Netzwerken mit Ziel: Warum konkrete Kontakte mehr bewirken als vage Absichten
- BPW eClub
- 17. Feb.
- 4 Min. Lesezeit
Stell dir vor, du betrittst eine Netzwerkveranstaltung mit dem Gedanken: „Ich sollte mal wieder netzwerken.“ Du lächelst, wechselst ein paar Höflichkeiten aus, sammelt Visitenkarten und gehst am Ende mit dem Gefühl nach Hause, irgendwie „etwas getan“ zu haben. Doch eine Woche später erinnerst du dich kaum noch an die Gespräche. Warum? Weil du kein klares Ziel hattest.
Jetzt stell dir vor, du betrittst dieselbe Veranstaltung mit einem anderen Satz im Kopf: „Ich will heute zwei Kontakte knüpfen, die mir bei [Thema X] helfen.“ Plötzlich ist alles anders. Deine Aufmerksamkeit ist fokussiert. Deine Fragen sind präzise. Und am Ende gehst du mit zwei konkreten Namen, zwei klaren nächsten Schritten und dem Gefühl, wirklich etwas bewegt zu haben.

Das Problem: Warum vages Netzwerken nicht funktioniert
Die meisten von uns gehen mit einer unscharfen Erwartung in Netzwerksituationen. Wir hoffen, dass sich „irgendwie“ etwas ergibt, ein Jobangebot, eine Kooperation, eine Inspiration.
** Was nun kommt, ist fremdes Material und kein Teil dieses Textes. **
/-- What a context remembers beside its registers (R341 to R355). -/
structure CtxSt where
  sqTail   : Nat
  cqHead   : Nat
  /-- R343: completions written whose slots software has not given back -/
  cqUsed   : Nat
  /-- completion slots are written with this phase bit (R344) -/
  phase    : Bool
  reqs     : List Req
  /-- ENABLE was cleared and DISABLED is not reached (R341) -/
  closing  : Bool
  /-- R355: an abort while SUSPENDED lets completions be written without waiting for RESUME -/
  release  : Bool
  /-- clock of the last progress that its watchdog saw (R435) -/
  progress : Nat
deriving DecidableEq, Repr, Inhabited

/-- R180: one candidate of a selection. -/
structure Cand where
  item  : BitVec 64
  score : F32
  cheap : Bool
  exact : Bool
deriving DecidableEq, Repr, Inhabited

/-- R173: one partial of a merge. -/
structure Part where
  left  : F32
  max   : F32
  cands : List Cand
  ties  : Nat
deriving DecidableEq, Repr, Inhabited

/-- R144, R171: what is kept of a pass of one chain of a probed list until the node merge. -/
structure PassRec where
  list  : Nat
  unit  : Nat
  head  : Nat
  part  : Part
  /-- the shortlist is full, and entries that may reach T were left out -/
  full  : Bool
  more  : Bool
deriving DecidableEq, Repr, Inhabited

/-- R150: the reads of one candidate's full vector: reads outstanding, whether one failed, the bytes that have come. -/
structure Vec where
  item   : Nat
  left   : Nat
  failed : Bool
  got    : Bytes
deriving DecidableEq, Repr, Inhabited

/-- One query of a search: its routing (R142, R143), its figures (R140, R179) and its partial results. -/
structure QJob where
  query    : Bytes
  lut      : Bytes
  scale    : F32
  bias     : F32
  order    : List Nat
  /-- lists probed, or expansions made -/
  lists    : Nat
  begun    : Bool
  scanned  : Bool
  rounds   : Nat
  matched  : Nat
  filtered : Nat
  nan      : Nat
  poisoned : Nat
  pflags   : Nat
  dups     : Nat
  rescans  : Nat
  retries  : Nat
  cheap    : Nat
  reranked : Nat
  /-- candidates that left the candidate set: duplicates, exact scores that are NaN or −inf -/
  dropped  : Nat
  budgetEnd : Bool
  /-- passes of this node -/
  own      : List PassRec
  /-- partial results by rank, and the ranks whose partial holds final scores -/
  parts    : SMap Part
  exact    : List Nat
  /-- R153: the rank that holds each candidate of the global best -/
  homes    : List (Nat × Nat)
  vecs     : List Vec
  /-- sub-requests outstanding -/
  busy     : Nat
  /-- on a peer: the threshold that the rounds before this one give (R170) -/
  floor    : F32
deriving DecidableEq, Repr, Inhabited

/-- For whom a search job runs; for a peer the answer's queue, tag and PHASE. -/
inductive JobOwner where
  | ctx (c q : Nat)
  | peer (node queue tag comp epoch phase : Nat)
deriving DecidableEq, Repr, Inhabited

/-- The stages of a search job: rounds of passes, the parked state of R153, exact scores, the result records, hand-off. -/
inductive JobPhase where
  | scan | park | rerank | write | handoff
deriving DecidableEq, Repr, Inhabited

/-- A search or a distributed selection (R141, R150 to R155, R183). -/
structure SearchJob where
  owner    : JobOwner
  tenant   : Nat
  part     : Nat
  desc     : Bytes
  index    : Nat
  vintage  : Nat
  deadline : Option Nat
  /-- composition slot, epoch, this node's rank and the ranks that take part -/
  comp     : Option Nat
  epoch    : Nat
  rank     : Nat
  ranks    : List Nat
  phase    : JobPhase
  queries  : List QJob
  restarted : Bool
  /-- R155: hand-offs outstanding, owners that accepted, entries stamped, highest vintage, worst code -/
  handoffs : Nat
  accepted : Nat
  stamped  : Nat
  highest  : Nat
  worst    : Code
deriving DecidableEq, Repr, Inhabited

/-- R75, R76: a close in progress. -/
structure CloseRun where
  /-- the vintage being closed; 0 until the coordinator takes the trigger -/
  vintage : Nat
  handed  : Bool
  started : Nat
  /-- it waited at step 5 (R450) -/
  late    : Bool
  /-- the last sequence number that the vintage includes (R72) -/
  seq     : Nat
deriving DecidableEq, Repr, Inhabited

/-- R80: a pin. -/
structure Pin where
  handle  : Nat
  vintage : Nat
  ctx     : Nat
  /-- the pin of a FLT_CKPT run (R452) -/
  ckpt    : Bool
  /-- a pin on a global index that another node placed here (R80): its node ID; the handle is that node's -/
  home    : Option Nat
deriving DecidableEq, Repr, Inhabited

/-- What an index remembers beside its registers (R63 to R81). -/
structure IdxSt where
  /-- the open vintage; 0 while the index is disabled -/
  openV     : Nat
  /-- the highest vintage ever published (R63) -/
  everPub   : Nat
  /-- the last sequence number of its log (R71) -/
  seq       : Nat
  /-- updates stamped for the open vintage (R75) -/
  stamped   : Nat
  timer     : Nat
  close     : Option CloseRun
  /-- a further close is owed (R75) -/
  again     : Bool
  pins      : List Pin
  /-- R78: the vintage reported prepared to the root -/
  prepared  : Option Nat
  /-- R454 step 5: FENCED until the first commit -/
  awaiting  : Bool
  restoring : Bool
  /-- R456: the vintage of the first commit after a restore; 0 for none -/
  firstCommit : Nat
  /-- markers handed to the log and not yet programmed: vintage, log record number, SEQ of the marker -/
  markers   : List (Nat × Nat × Nat)
  /-- R451: SEQ of the marker of the durable vintage -/
  durSeq    : Nat
deriving DecidableEq, Repr, Inhabited

/-- R127: one entry of a slot's shortlist. -/
structure Short where
  item  : BitVec 64
  score : F32
deriving DecidableEq, Repr, Inhabited

/-- One query slot of a press unit (R123, R124, R127 to R129). -/
structure Slot where
  loaded   : Bool
  /-- the context for which the slot was loaded or cleared last (R106, R354) -/
  owner    : Option Nat
  /-- LAYOUT of the LUT_LOAD that loaded it (R123): where its LUT starts in the unit's SRAM -/
  layout   : Nat
  desc     : Bytes
  /-- the LUT as a window reads it from the SRAM; empty while the slot stands in its unit -/
  lut      : Bytes
  kept     : List Short
  left     : F32
  max      : F32
  visible  : Nat
  filtered : Nat
  /-- NaN scores as the records hold them, and as the registers count them (R54) -/
  nan      : Nat
  nans     : Nat
  poisoned : Nat
  overs    : Nat
  flags    : Nat
  sum      : F32
  acc      : List F32
  tokens   : Nat
  scores   : List F32
deriving DecidableEq, Repr, Inhabited

/-- A queued press command with the tile that issued it and its write data (R106, R107). -/
structure PressJob where
  tile    : Nat
  cmd     : Bytes
  data    : Bytes
  enables : List Bool
deriving DecidableEq, Repr, Inhabited

/-- R110: a window in progress; `status` is the status word it will emit and `records` its pass records. -/
structure Win where
  job     : PressJob
  len     : Nat
  banks   : Nat
  status  : Bytes
  records : Bytes
  idle    : Nat
  /-- the codewords that the window wrote, in order, with the data and syndromes that stood there (R111, R444) -/
  undo    : List (Nat × Bytes × Syn)
  /-- SCAN, ATTN and QK: for each number of blocks or pages short of all, status word and slots (R111) -/
  cuts    : List (Bytes × List (Nat × Slot))
  /-- cycles of the window that the periods gone by have not taken (R115) -/
  rest    : Nat
deriving DecidableEq, Repr, Inhabited

/-- A press unit (R105 to R130). -/
structure PressUnit where
  queue    : List PressJob
  win      : Option Win
  /-- the LUT SRAM up to its last byte written (R123) -/
  sram     : Bytes
  slots    : SMap Slot
  /-- tags of passes begun and not ended (R85): PASS, and the context above it -/
  passes   : List Nat
  /-- passes of searches that further queries may still join (R144): head of the chain, slots used; empty between commands -/
  open_    : List (Nat × Nat)
  /-- codewords corrected in a window and not yet rewritten (R121): codeword number -/
  rewrites : List Nat
  /-- window cycles of the accounting period, of WRITE and of RACK windows (R115, R117) -/
  used     : Nat
  usedWr   : Nat
  usedRack : Nat
  refreshes : Nat
deriving DecidableEq, Repr, Inhabited

/-- A racked block that waits to be free (R85): unit, block, and what may still read it: the passes and the searches that began
before. -/
structure ToFree where
  unit   : Nat
  block  : Nat
  passes : List (Nat × Nat)
  jobs   : List Nat
deriving DecidableEq, Repr, Inhabited

/-- R241, R242: a frame's metadata and data. -/
structure FrameRec where
  ns    : Nat
  kind  : Nat
  count : Nat
  lslot : Nat
  seq   : Nat
  data  : Bytes
deriving DecidableEq, Repr, Inhabited

/-- Why a frame is programmed. -/
inductive Purpose where
  /-- a write of a context's request -/
  | host (c q : Nat)
  /-- a write of the node's own (eviction, checkpoint, flush): no request waits -/
  | own
  /-- relocation of the frame that this map entry named (R252, R253) -/
  | reloc (old : Nat)
  /-- log records from one number up to before another -/
  | log (lo hi : Nat)
  | segment (key : Nat)
  | filler
deriving DecidableEq, Repr, Inhabited

/-- A page program: stream, superblock, place, and the frames with their slot in the page. -/
structure ProgOp where
  stream : Nat
  sb     : Nat
  ch     : Nat
  tg     : Nat
  lun    : Nat
  plane  : Nat
  block  : Nat
  page   : Nat
  frames : List (Nat × FrameRec × Purpose)
deriving DecidableEq, Repr, Inhabited

/-- For whom a frame is read. -/
inductive ReadOwner where
  /-- a CELLAR_READ: request, where the bytes go: device address and length of each run -/
  | cmd (c q : Nat) (dest : List (Nat × Nat))
  | rerank (job query item off : Nat)
  | reloc
deriving DecidableEq, Repr, Inhabited

/-- A read that has been accepted and not delivered (R258 to R260); `entry` is the map entry it resolved to (R253). -/
structure ReadReq where
  id       : Nat
  ns       : Nat
  slot     : Nat
  off      : Nat
  len      : Nat
  entry    : Nat
  deadline : Option Nat
  owner    : ReadOwner
deriving DecidableEq, Repr, Inhabited

/-- What a LUN is doing. -/
inductive LunOp where
  | idle | read (id : Nat) | program (p : ProgOp) | erase (key : Nat)
deriving DecidableEq, Repr, Inhabited

/-- A LUN: what runs on it and the programs and erases that wait (R259). -/
structure LunSt where
  op     : LunOp
  progs  : List ProgOp
  erases : List Nat
deriving DecidableEq, Repr, Inhabited

/-- A member of a superblock (R244): a LUN, a block number, the next frame place in it. -/
structure Member where
  ch    : Nat
  tg    : Nat
  lun   : Nat
  block : Nat
  pos   : Nat
deriving DecidableEq, Repr, Inhabited

/-- A superblock (R244 to R246). -/
structure Super where
  id       : Nat
  stream   : Nat
  members  : List Member
  rot      : Nat
  closed   : Bool
  verified : Bool
  /-- its live frames are being relocated before its blocks are erased (R255) -/
  leaving  : Bool
  /-- for static wear levelling (R255) -/
  wear     : Bool
  /-- its parity is in the stacks still (R245, R246) -/
  parity   : Bool
deriving DecidableEq, Repr, Inhabited

/-- A flash block: wear, retired, taken, frames moved at verification (R255, R256). -/
structure BlockSt where
  pe    : Nat
  bad   : Bool
  taken : Bool
  moves : Nat
deriving DecidableEq, Repr, Inhabited

/-- R239: the geometry of the accepted parts. -/
structure Geom where
  targets : Nat
  planes : Nat
  luns   : Nat
  blocks : Nat
  pages  : Nat
deriving DecidableEq, Repr, Inhabited

/-- A log record handed to the cellar (R71, R72, R261). -/
structure LogRec where
  number : Nat
  /-- clock of the hand-off -/
  since  : Nat
  bytes  : Bytes
deriving DecidableEq, Repr, Inhabited

/-- The cellar beside its registers (R237 to R266). -/
structure CellarSt where
  geom     : Option Geom
  chans    : SMap Geom
  /-- R268: TARGETS as it stood when ENABLE went to 1 -/
  chTargets : SMap Nat
  zqAt     : SMap Nat
  started  : Bool
  /-- R560: a start runs: the usable slots it found -/
  starting : Option Nat
  flash    : SMap FrameRec
  blocks   : SMap BlockSt
  supers   : List Super
  nextSb   : Nat
  streamAt : SMap Nat
  luns     : SMap LunSt
  reads    : List ReadReq
  nextRead : Nat
  frameSeq : Nat
  /-- logical map: namespace × 2^40 + slot ↦ map entry (R249) -/
  map      : SMap Nat
  /-- changed map segments: key ↦ clock of the change (R250) -/
  dirty    : SMap Nat
  /-- segment directory: segment key ↦ frame place of its newest copy (R250) -/
  segments : SMap Nat
  /-- slots whose last accepted write is not yet programmed: map key ↦ its frame SEQ and data (R253) -/
  buffer   : SMap (Nat × Bytes)
  /-- frames that wait for a superblock: stream, frame, purpose (R251) -/
  waiting  : List (Nat × FrameRec × Purpose)
  /-- log: records not yet given to a page, next ring slot, ring: slot ↦ frame SEQ + 1 -/
  logBuf   : List LogRec
  logNext  : Nat
  logNum   : Nat
  logRing  : SMap Nat
  /-- records in pages that are not yet programmed: first number, number after the last -/
  logPend  : List (Nat × Nat)
  sampled  : Nat
  /-- R560: channels whose good blocks the spare blocks count already -/
  counted  : List Nat
deriving DecidableEq, Repr, Inhabited

/-- The requests of the coherence protocol (R291). -/
inductive LineOp where
  | rdS | rdM | rdNc | wrNc | wb | drop
deriving DecidableEq, Repr, Inhabited

/-- Where a line request came from, and so where its answer goes. -/
inductive Origin where
  /-- a coherent agent: a host's COH packet or a peer's COHERENCE frame -/
  | agent
  /-- a line of a plain RD or WR packet to window 2: port, packet tag -/
  | host (port tag : Nat)
  /-- this node's pool cache -/
  | cache
  /-- the lender's own recall (directory eviction, page eviction, flush, withdrawal) -/
  | lender
deriving DecidableEq, Repr, Inhabited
Doch ohne klare Absicht bleibt Netzwerken oft oberflächlich. Studien zeigen, dass Menschen, die mit konkreten Zielen in Gespräche gehen, nicht nur mehr Kontakte knüpfen, sondern auch langfristig erfolgreichere Beziehungen aufbauen.
Der Grund ist einfach: Unser Gehirn liebt Klarheit. Wenn du weißt, was du suchst, erkennst du Chancen, die du sonst übersehen hättest. Und andere spüren diese Fokussiertheit, sie merken, dass du präsent bist, und reagieren darauf.
Die Wissenschaft dahinter: Warum Ziele Netzwerken effektiver machen
Forschung aus der Zielsetzungstheorie (Locke & Latham) zeigt: Spezifische, herausfordernde Ziele steigern die Leistung und das gilt auch für Netzwerken. Wenn du dir vor der Veranstaltung überlegst: „Ich suche heute zwei Menschen, die mir bei [Thema X] weiterhelfen können“, dann:
Filterst du gezielt die richtigen Gesprächspartner:innen heraus.
Stellst du bessere Fragen, weil du weißt, welche Informationen du brauchst.
Hinterlässt du einen bleibenden Eindruck, weil du zweckorientiert und authentisch auftrittst.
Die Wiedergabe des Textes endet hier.